Disentangling climate change & land use change effects on river flows: A probabilistic approach¶

Our recent work in hydrology explores a novel probabilistic method to separate the impacts of climate change and land use changes on river flows, providing valuable insights for water resource management.

Abstract

Determining the respective attribution proportions of climate change and land use change to streamflow variations in river systems is of increasing interest to researchers and practitioners tasked with managing river basins. This paper proposes an extension to established techniques of attributing the relative proportions of climate change (CC) and land use change (LUC) drivers to streamflow change by instead considering these proportions as distributed through a probability density function (pdf), rather than as a point estimate. The probabilistic approach is demonstrated using a case study of the River Thames, UK, where the relative contributions of CC and LUC to observed streamflow changes are quantified. Results show that CC is the dominant driver of streamflow change, with a median contribution of 70% to the observed reduction in mean annual flow.
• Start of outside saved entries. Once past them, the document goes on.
/-- What every turn of the scan keeps, the passes keep. -/
theorem scanPasses_induction {p : Solver → Prop}
    (keeps : ∀ t, ∀ j < 32, p t → p (scanBit y s dir t j)) (fuel : Nat) (start : p t) :
    p (scanPasses y s dir fuel t) := by
  induction fuel generalizing t with
  | zero => exact start
  | succ fuel ih =>
    have pass := scanPass_induction keeps start
    rw [scanPasses]
    split
    · exact pass
    · exact ih pass

theorem scanPass_sound (step : shiftXor dir x s m = y) (sound : t.Sound s m dir x) :
    (scanPass y s dir t).Sound s m dir x :=
  scanPass_induction (p := (·.Sound s m dir x)) (fun _ _ hj => scanBit_sound step hj) sound

theorem scanPass_resolves (hj : j < 32) (source : sourceBit dir s j = some i)
    (resolved : t.resolved.getLsbD i = true) : (scanPass y s dir t).resolved.getLsbD j = true :=
  foldl_range_reaches (f := scanBit y s dir) (p := (·.resolved.getLsbD i = true))
    (q := (·.resolved.getLsbD j = true)) hj (fun _ _ => scanBit_keeps_resolved)
    (fun _ => scanBit_resolves hj source) (fun _ _ => scanBit_keeps_resolved) resolved

/-- With a shift, a pass resolves one depth more (R76 (a)). -/
theorem scanPass_resolves_depth (hs : 1 ≤ s) (step : shiftXor dir x s m = y)
    (sound : t.Sound s m dir x) {n : Nat} (below : AgreeBelow dir n t.resolved (BitVec.allOnes 32)) :
    AgreeBelow dir (n + 1) (scanPass y s dir t).resolved (BitVec.allOnes 32) := by
  intro j hj deep
  rw [BitVec.getLsbD_allOnes, decide_eq_true hj]
  cases dep : dependency s m dir j with
  | none => exact (scanPass_sound step sound).free j hj dep
  | some i =>
    obtain ⟨hi, source⟩ := depth_of_dependency hj dep
    refine scanPass_resolves hj (dependency_eq_some_iff.mp dep).2 ?_
    rw [below i hi (by omega), BitVec.getLsbD_allOnes, decide_eq_true hi]

/-- A pass without progress ends the loop with every depth resolved; before that, each pass resolves
one depth more. -/
theorem scanPasses_resolve_depth (hs : 1 ≤ s) (step : shiftXor dir x s m = y) (fuel : Nat)
    (sound : t.Sound s m dir x) {n : Nat} (below : AgreeBelow dir n t.resolved (BitVec.allOnes 32)) :
    AgreeBelow dir (n + fuel) (scanPasses y s dir fuel t).resolved (BitVec.allOnes 32) := by
  induction fuel generalizing t n with
  | zero => exact below
  | succ fuel ih =>
    have next {k : Nat} := scanPass_resolves_depth hs step sound (n := k)
    rw [scanPasses]
    split
    next noProgress =>
      rw [noProgress] at next ⊢
      exact Nat.le_induction below (fun _ _ => next) (n + (fuel + 1)) (Nat.le_add_right _ _)
    next =>
      rw [← Nat.add_assoc, Nat.add_right_comm]
      exact ih (scanPass_sound step sound) (next below)

end

/-! ### The solver (R75, R76) -/

section
variable {y m x : Word} {s : Nat} {dir : Direction}

/-- What the loop keeps holds of the tags at the end (R75). -/
theorem solved_sound (step : shiftXor dir x s m = y) :
    (scanPasses y s dir 33 (initialTags y s m dir)).Sound s m dir x :=
  scanPasses_induction (p := (·.Sound s m dir x)) (fun _ _ hj => scanBit_sound step hj) 33
    (initialTags_sound step)

/-- Where every bit is resolved at the end, the solver answers the preimage. -/
theorem solve_eq_some (step : shiftXor dir x s m = y)
    (all : (scanPasses y s dir 33 (initialTags y s m dir)).resolved = BitVec.allOnes 32) :
    solve y s m dir = some x := by
  have agrees := (solved_sound step).agrees
  rw [Solver.Agrees, all, BitVec.and_allOnes] at agrees
  rw [solve, if_pos all, agrees]

theorem solve_of_shiftXor_eq (hs : 1 ≤ s) (step : shiftXor dir x s m = y) : solve y s m dir = some x :=
  have start : AgreeBelow dir 0 (initialTags y s m dir).resolved (BitVec.allOnes 32) :=
    fun _ _ deep => absurd deep (Nat.not_lt_zero _)
  solve_eq_some step
    ((scanPasses_resolve_depth hs step 33 (initialTags_sound step) start).eq (by decide))

/-- With a shift the solver answers the closed form (R76 (d)). -/
theorem solve_eq_iterate (hs : 1 ≤ s) :
    solve y s m dir = some ((feedback y s m dir)^[(31 + s) / s] y) :=
  solve_of_shiftXor_eq hs ((shiftXor_eq_iff_iterate (le_ceil_mul hs)).mpr rfl)

/-- With a shift the solver answers the one preimage (R76 (b)). -/
theorem solve_eq_some_iff (hs : 1 ≤ s) : solve y s m dir = some x ↔ shiftXor dir x s m = y := by
  rw [solve_eq_iterate hs, Option.some.injEq, eq_comm, shiftXor_eq_iff_iterate (le_ceil_mul hs)]

/-- With shift 0 and mask 0 every bit is its observed bit (R76 (c)). -/
theorem solve_zero_zero : solve y 0 0 dir = some y := by
  have step : shiftXor dir y 0 0 = y := by cases dir <;> simp [shiftXor, xshl, xshr]
  refine solve_eq_some step (BitVec.eq_of_getLsbD_eq fun j hj => ?_)
  rw [BitVec.getLsbD_allOnes, decide_eq_true hj]
  exact (solved_sound step).free j hj (by simp [dependency])

/-- A bit that depends on itself stays unresolved, and the solver fails. -/
theorem solve_of_selfDependent {i : Nat} (hi : i < 32) (dep : dependency s m dir i = some i) :
    solve y s m dir = none := by
  have start : (initialTags y s m dir).resolved.getLsbD i = false :=
    List.foldlRecOn _ _ (motive := fun t : Solver => t.resolved.getLsbD i = false) BitVec.getLsbD_zero
      fun _ unresolved _ mem => tagBit_keeps_selfDependent (List.mem_range.mp mem) dep unresolved
  have final := scanPasses_induction (y := y) (p := (·.resolved.getLsbD i = false))
    (fun _ _ hj => scanBit_keeps_selfDependent hj (dependency_eq_some_iff.mp dep).2) 33 start
  refine if_neg fun all => Bool.false_ne_true (final.symm.trans ?_)
  rw [all, BitVec.getLsbD_allOnes, decide_eq_true hi]

/-- With shift 0 a masked bit depends on itself (R76 (c)). -/
theorem solve_zero_of_mask_ne_zero (mask : m ≠ 0) : solve y 0 m dir = none := by
  obtain ⟨j, hj, bit⟩ : ∃ j < 32, m.getLsbD j = true := by
    by_contra! clear
    exact mask (BitVec.eq_of_getLsbD_eq fun j hj => by simpa using clear j hj)
  refine solve_of_selfDependent hj (dependency_eq_some_iff.mpr ⟨bit, ?_⟩)
  cases dir <;> simp [sourceBit, Nat.le_of_lt_succ hj]

end

/-- Settles O19: with a shift by the closed form, with shift 0 by the bits that depend on
themselves. -/
theorem solverFindsTheUniquePreimage : Obligations.SolverFindsTheUniquePreimage := by
  refine ⟨fun _ _ _ _ _ hs _ => solve_eq_some_iff hs, fun _ _ _ _ hs _ => ⟨_, solve_eq_iterate hs⟩,
    fun y m dir => ?_⟩
  split
  next mask => rw [mask, solve_zero_zero]
  next mask => exact solve_zero_of_mask_ne_zero mask

/-- Settles O20: the repetition in either direction, written out. -/
theorem solverHasTheClosedForm : Obligations.SolverHasTheClosedForm :=
  fun _ _ _ hs _ => ⟨feedback_left ▸ solve_eq_iterate hs, feedback_right ▸ solve_eq_iterate hs⟩

end Sys2Proof.Machine
end

section
/-! The statements on the commands of the tempering unit: the inverse steps complete with the solver's
word, and tempering is a linear bijection whose inverse never fails. -/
However, the probabilistic approach reveals that there is considerable uncertainty in these attributions, with CC contributions ranging from 40% to 90% across the ensemble of model runs. This uncertainty arises from the inherent variability in climate model projections and the challenges in separating the effects of CC and LUC. The probabilistic framework provides a more robust basis for decision-making in water resource management, allowing for the quantification of risk and the development of adaptive strategies.